La candidatura annunciata di Carlo Calenda e quella per ora solo evocata di Guido Bertolaso rappresenterebbero, da questo punto di vista, un primo segnale di capacità di reazione. Forse sono caratterialmente spigolosi ma entrambi possono vantare esperienze di gestione politico-amministrativa ai massimi livelli e con più che soddisfacenti risultati; sono autorevoli e riconoscibili, sia dai cittadini sia dalle altre istituzioni ed entrambi possono vantare una sostanziale “estraneità” alle vicende politiche e amministrative locali degli ultimi anni, ma non sono affatto privi né della conoscenza dei problemi della città né delle capacità per affrontarli.

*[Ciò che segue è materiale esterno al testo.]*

-- ==== Sys2Proof/Config.lean ====
section
/-! DEFINITION. The numbers that R6 of spec/00_scope.md fixes or gives as a default. The OPEN parameters are arguments of
the model: `Parameters` of Machine/Parameters.lean gathers them. -/

namespace Sys2Proof

/-- The default of `PERM_MAX`, the capacity of the scratch RAM in entries (R6, R46, R167). Log entry 2. -/
def Config.permMax : Nat := 65536

/-- `SNAP_LEN`, the length of a snapshot in bytes (R6, R181). -/
def Config.snapLen : Nat := 25

/-- `SNAP_VER`, the only version tag that a block with the default `STEP` emits or accepts (R6, R188). -/
def Config.snapVer : Byte := 0x01#8

/-- How many iterations a rejection loop is followed for. The hardware has no cap (R6 `LOOP_CAP`, R238); this number is
no cap either: a loop's whole state is at most `S` and one of three phases, fewer than `2^130` values, so a loop that has
not ended after `2^130` iterations has met the same state twice and never ends. Log entry 3. -/
def Config.loopBound : Nat := 2 ^ 130

end Sys2Proof
end

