-- ==== Sys2Proof/Syntax.lean ====
section
/-! DEFINITION. The instructions: the 21 commands of spec/opcode_table.json (spec/30_encoding.md R62), one constructor
each. Every command has the one operand `A` (R60), kept whole: a command that ignores part of `A` ignores it in its
meaning (R63), so that no bit of a command word is lost between the word and the instruction. -/

namespace Sys2Proof

/-- One command of the block, with its operand `A`. -/
inductive Instr where
  /-- `SEED` (0x01, R81): reseed: `a` is the seed. -/
  | seed (a : Word)
  /-- `U64` (0x02, R85): one raw word: `a` is ignored. -/
  | u64 (a : Word)
  /-- `U32` (0x03, R91): a 32-bit value: `a` is ignored. -/
  | u32 (a : Word)
  /-- `I63` (0x04, R92): a 63-bit value: `a` is ignored. -/
  | i63 (a : Word)
  /-- `I31` (0x05, R93): a 31-bit value: `a` is ignored. -/
  | i31 (a : Word)
  /-- `INT` (0x06, R94): a platform integer: `a` is ignored. -/
  | int (a : Word)
  /-- `U64N` (0x10, R103): a value below the unsigned 64-bit bound `a`. -/
  | u64n (a : Word)
  /-- `I63N` (0x11, R104): a value below the signed 64-bit bound `a`. -/
  | i63n (a : Word)
  /-- `U32N` (0x12, R105): a value below the unsigned 32-bit bound `a[31:0]`. -/
  | u32n (a : Word)
  /-- `I31N` (0x13, R106): a value below the signed 32-bit bound `a[31:0]`. -/
  | i31n (a : Word)
  /-- `INTN` (0x14, R107): a value below the platform-integer bound `a`. -/
  | intn (a : Word)
  /-- `F64` (0x20, R116): a uniform binary64 in [0, 1): `a` is ignored. -/
  | f64 (a : Word)
  /-- `F32` (0x21, R117): a uniform binary32 in [0, 1): `a` is ignored. -/
  | f32 (a : Word)
  /-- `NORM` (0x28, R130): a standard-normal deviate: `a` is ignored. -/
  | norm (a : Word)
  /-- `EXP` (0x29, R135): a standard-exponential deviate: `a` is ignored. -/
  | exp (a : Word)
  /-- `ZROM` (0x2A, R43): one table-ROM entry: `a` is the index. -/
  | zrom (a : Word)
  /-- `PERM` (0x30, R161): a permutation on `VOUT`: `a` is the signed size. -/
  | perm (a : Word)
  /-- `SHUF` (0x31, R162): swap requests on `SWP`: `a` is the signed size. -/
  | shuf (a : Word)
  /-- `READ` (0x38, R171): bytes on `BOUT`: `a` is the signed length. -/
  | read (a : Word)
  /-- `MARSHAL` (0x40, R182): the snapshot on `BOUT`: `a` is ignored. -/
  | marshal (a : Word)
  /-- `UNMARSHAL` (0x41, R184): restore from `DIN`: `a` is the payload length. -/
  | unmarshal (a : Word)
deriving DecidableEq, Repr

/-- The operand `A` of a command (R60). -/
def Instr.operand : Instr → Word
  | .seed a => a
  | .u64 a => a
  | .u32 a => a
  | .i63 a => a
  | .i31 a => a
  | .int a => a
  | .u64n a => a
  | .i63n a => a
  | .u32n a => a
  | .i31n a => a
  | .intn a => a
  | .f64 a => a
  | .f32 a => a
  | .norm a => a
  | .exp a => a
  | .zrom a => a
  | .perm a => a
  | .shuf a => a
  | .read a => a
  | .marshal a => a
  | .unmarshal a => a

/-- What a host sends for one command: the command, and the bytes it puts on `DIN` with it (R66, R68, R241). -/
structure Transaction where
  /-- the command -/
  instr : Instr
  /-- the bytes put on `DIN`, byte 0 first -/
  payload : List Byte
deriving DecidableEq, Repr

end Sys2Proof
end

Perché, allora, queste ipotesi vengono accolte con tanta freddezza nei rispettivi schieramenti di potenziale riferimento? Forse perché per il ceto politico locale secondorepubblicano le figure “esterne” possono essere “indipendenti” o “capaci”, ma non le due cose insieme. Un indipendente deve accettare di essere guidato e un capace deve accettare di non avere velleità di indipendenza.
Chi scrive non ha un pregiudizio generale verso il ceto politico locale romano (sarebbe impossibile, avendone in qualche modo fatto parte). In un contesto “ordinario” ci sarebbero tante figure rappresentative dei due tradizionali schieramenti che potrebbero degnamente e legittimamente concorrere. Ma non credo, per le ragioni richiamate all’inizio, che ci troviamo in una situazione ordinaria. Dopo la tragicomica esperienza dell’improvvisazione al potere la città ha bisogno innanzitutto di ricostruire le condizioni minime per governarla: da una parte il ritorno a una consapevole partecipazione politica e sociale, dall’altra il riemergere di classi dirigenti degne di questo nome; e le due cose – per quanto apparentemente paradossale oggi possa sembrare- si alimentano l’una con l’altra.

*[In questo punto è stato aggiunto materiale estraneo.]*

-- ==== Sys2Proof/Machine/Ops.lean ====
section
/-! DEFINITION. The named operations over the state: field updates, the response, raising an error, the scratch RAM, and
the one combinator behind every rejection loop. A meaning is written over these. -/

namespace Sys2Proof.Machine

/-! ## Field updates -/

/-- `S <- v` (R21). -/
def State.setS (s : State) (v : Engine) : State := { s with S := v }

/-- `RDV <- v`, `RDC <- c` (R22). -/
def State.setLeftover (s : State) (v : Word) (c : BitVec 3) : State := { s with RDV := v, RDC := c }

/-- Leave `p` in the scratch RAM (R46). -/
def State.setP (s : State) (p : List (Nat × Word)) : State := { s with P := p }

/-- `take DIN()`, `n` times (R11, R66). -/
def State.dropDin (s : State) (n : Nat) : State := { s with DIN := s.DIN.drop n }

/-- Emit items on the output streams, in order (R11, R47). -/
def State.emit (s : State) (items : List OutItem) : State := { s with OUT := s.OUT ++ items }

/-! ## Responses and errors -/

/-- The numeric code of a status, the field `ST` (R201). -/
def Status.code : Status → BitVec 4
  | .ok => 0#4
  | .domainError => 1#4
  | .invalidArgument => 2#4
  | .formatError => 3#4
  | .illegalCommand => 4#4
  | .notSeeded => 5#4
  | .capacityError => 6#4
  | .addressError => 7#4

/-- The response word `RSP`: `ST` in bits 67:64, `R` in bits 63:0 (R61). -/
def Response.bits (x : Response) : ResponseWord := x.st.code ++ x.r

/-- Answer the command in flight and be done with it: its response follows whatever it emitted, and the next command
presented is looked at only after it (R47, R61, R236). -/
def State.respond (s : State) (st : Status) (r : Word) : State :=
  { s with OUT := s.OUT ++ [.rsp ⟨st, r⟩], CMD := s.CMD.tail }

/-- The command ends with `ST = OK` and the result `r`. -/
def complete (r : Word) (s : State) : Host.Outcome State Fault Refusal := .next (s.respond .ok r)

/-- TAKING AN ERROR, the block's one kind of exception (R12, R211): the response is the error's code with `R = 0`, and
nothing else changes. There is no handler and nothing to return from (R212): the next command is performed as ever. -/
def raise (e : Status) (s : State) : Host.Outcome State Fault Refusal := .next (s.respond e 0#64)

/-! ## Why a command may have no next state -/

/-- Why a command's run has no result. -/
inductive Stop where
  /-- an access to the scratch RAM failed -/
  | fault (f : Fault)
  /-- a rejection loop never ends (R238) -/
  | never
deriving DecidableEq, Repr

/-- The outcome of a command from the result of its run. -/
def finish (run : Except Stop State) : Host.Outcome State Fault Refusal :=
  match run with
  | .ok t => .next t
  | .error (.fault f) => .fault f
  | .error .never => .refused .loopNeverEnds

/-! ## Rejection loops -/

/-- What one iteration of a rejection loop decides. -/
inductive Iter (α σ : Type) where
  /-- accept: the loop ends with `a`, leaving `s` -/
  | done (a : α) (s : σ)
  /-- reject: go on from `s` -/
  | again (s : σ)
deriving DecidableEq, Repr

/-- Run a loop for at most `n` iterations; `none` if it has not ended by then. -/
def runLoop {α σ : Type} (body : σ → Iter α σ) : Nat → σ → Option (α × σ)
  | 0, _ => none
  | n + 1, s =>
    match body s with
    | .done a s' => some (a, s')
    | .again s' => runLoop body n s'

/-! ## The scratch RAM `P`

`P` is a list of written entries (index, 64-bit value) by strictly rising index. An entry not listed was never written
and has no value. -/

/-- Write entry `i` of a list of entries, keeping the indices strictly rising. -/
def scratchInsert (i : Nat) (v : Word) : List (Nat × Word) → List (Nat × Word)
  | [] => [(i, v)]
  | (k, x) :: rest =>
    if i < k then (i, v) :: (k, x) :: rest
    else if i = k then (i, v) :: rest
    else (k, x) :: scratchInsert i v rest

/-- The value of entry `i`, if it was written. -/
def scratchLookup (i : Nat) : List (Nat × Word) → Option Word
  | [] => none
  | (k, x) :: rest => if i = k then some x else scratchLookup i rest

/-- `MemRead(P, i)` in a RAM of `cap` entries (R11, R44, R46). -/
def memRead (cap : Nat) (p : List (Nat × Word)) (i : Nat) : Except Fault Word :=
  if i < cap then
    match scratchLookup i p with
    | some v => .ok v
    | none => .error (.scratchUnwritten i)
  else .error (.scratchRange i)

/-- `MemWrite(P, i, v)` in a RAM of `cap` entries (R11, R44, R46). -/
def memWrite (cap : Nat) (p : List (Nat × Word)) (i : Nat) (v : Word) : Except Fault (List (Nat × Word)) :=
  if i < cap then .ok (scratchInsert i v p) else .error (.scratchRange i)

/-- The canonical form of the scratch RAM: indices strictly rising and below the capacity. Equal RAMs are equal lists. -/
def scratchWf (cap : Nat) : List (Nat × Word) → Bool
  | [] => true
  | [(i, _)] => decide (i < cap)
  | (i, _) :: (k, x) :: rest => decide (i < k) && scratchWf cap ((k, x) :: rest)

end Sys2Proof.Machine
end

Se i ceti politici locali avranno la lungimiranza di cogliere l’occasione offerta da candidature di livello potranno progressivamente tornare a svolgere ruolo di rappresentanza e funzione di guida di una città che rinasce, ma se ne avranno paura saranno destinati a essere sempre più la pallida e incerta espressione delle paure e degli egoismi di una società sfibrata.